Articles/Essays – Volume 52, No. 2
The Mormon Peace Gathering
Last Vegas, Nevada : March, 1992
Fresh from Mountain Meadows, headed home
from the Nevada Test Site, we were high
from crawling under barbed wire, and trespassing,
when I flipped the doe into the suicide lane.
She hardly registered before she rode
the hood & bloodied the windshield like a Cretan
facing a hornless breed of rampant bull.
We’d tried to bypass Vegas on back roads.
No way! Each one the map showed ended at
gates and a guard. Our gamble failed. We took
the byways west of St. George, compensating.
Until the doe cashed in her chips we’d thought
the Mountain Meadows Massacre was over.
I walked back praying she’d leap up and run,
a player in another combat sport.
Hand on her ribs I learned she was warm and dead.
My mother kissing my father across the fence
made the news that Sunday night in Salt Lake
(while we were driving home with a dancing hood),
his white hair, her dark brown, blown in the wind.
Our ritual booking and release did not—
protesting our exclusion from the war rooms
where men we couldn’t reach would make our choices.

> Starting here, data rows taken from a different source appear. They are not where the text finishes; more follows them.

-- ==== Sys2Proof/Laws/Launch.lean ====
section
/-! SUPPORT. What a launch state holds: its memory, and what its platform permits. -/

namespace Sys2Proof.Machine

/-- The memory of a launch is in canonical form. -/
theorem State.launch_mem_wf (l : Launch) : Memory.wf (State.launch l).mem = true := Memory.wf_writeCells rfl

/-- The byte of memory at an address is the last byte that the launch puts there, and otherwise what an unlisted one reads as. -/
theorem State.launch_mem_read (l : Launch) (a : Nat) :
    Memory.read (State.launch l).mem a = (pending l.cells a).getD (Memory.read [] a) :=
  Memory.read_writeCells rfl

/-- By default an address is permitted, to any mode and kind, exactly when it is in the domain of `L.mem` (R373). -/
theorem State.launch_addrOK {l : Launch} (h : l.regions = none) (a : Word) (m : Mode) (k : Access) :
    (State.launch l).addrOK a m k = l.inDomain a.toNat := by
  unfold State.addrOK State.launch Launch.platform Launch.domainRegions Launch.inDomain
  simp only [h, Option.getD_none, List.any_map]
  congr 1
  funext p
  cases m <;> cases k <;> simp [Region.contains]

/-- By default no access ends in a bus error (R373). -/
theorem State.launch_busErr {l : Launch} (h : l.regions = none) (a : Nat) (k : Access) : (State.launch l).busErr a k = false := by
  simp [State.busErr, State.launch, Launch.platform, Launch.domainRegions, h]

end Sys2Proof.Machine
end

By Cedar City we were talking over
a re-finance I hoped would free me in seven
years from the dead hand of mortgage. I saw her turn,
turning and running to safety into the cedars,
when she jinked into my fender and flew off over
the roof before I heard her forelegs snap.
A passing driver offered to call the cops
as I knelt in the grit of the two-way left-turn lane.
“I used to lecture the driver” the trooper said
“automatically. This winter I hit one, too.
Jumped out in front of me. Been a bad year
for deer. . . .” The night before, on Shabbat, we’d
shared a stew and poems and biscuits in
the community hall of a Catholic church in Vegas.
In the morning I went running towards the temple,
turned back before I got there so we could convoy
to the Test Site. My father, riding shotgun,
saw her as I did — my mother, not at all,
divvying grapes from Safeway’s in the back seat
of their Accord. “Which one was driving now?”
Her tail no longer a flag, the trooper drug
her off to the shoulder to wait for the Roadkill Squad.
Cock-eyed and all we drove up-state to Provo,
keeping an eye out for phantom herds in the hills,
headlights crossed like someone with lazy eye,
tufts of her hair snagged in the windshield gasket,
blood on the glass that neither wiper could reach.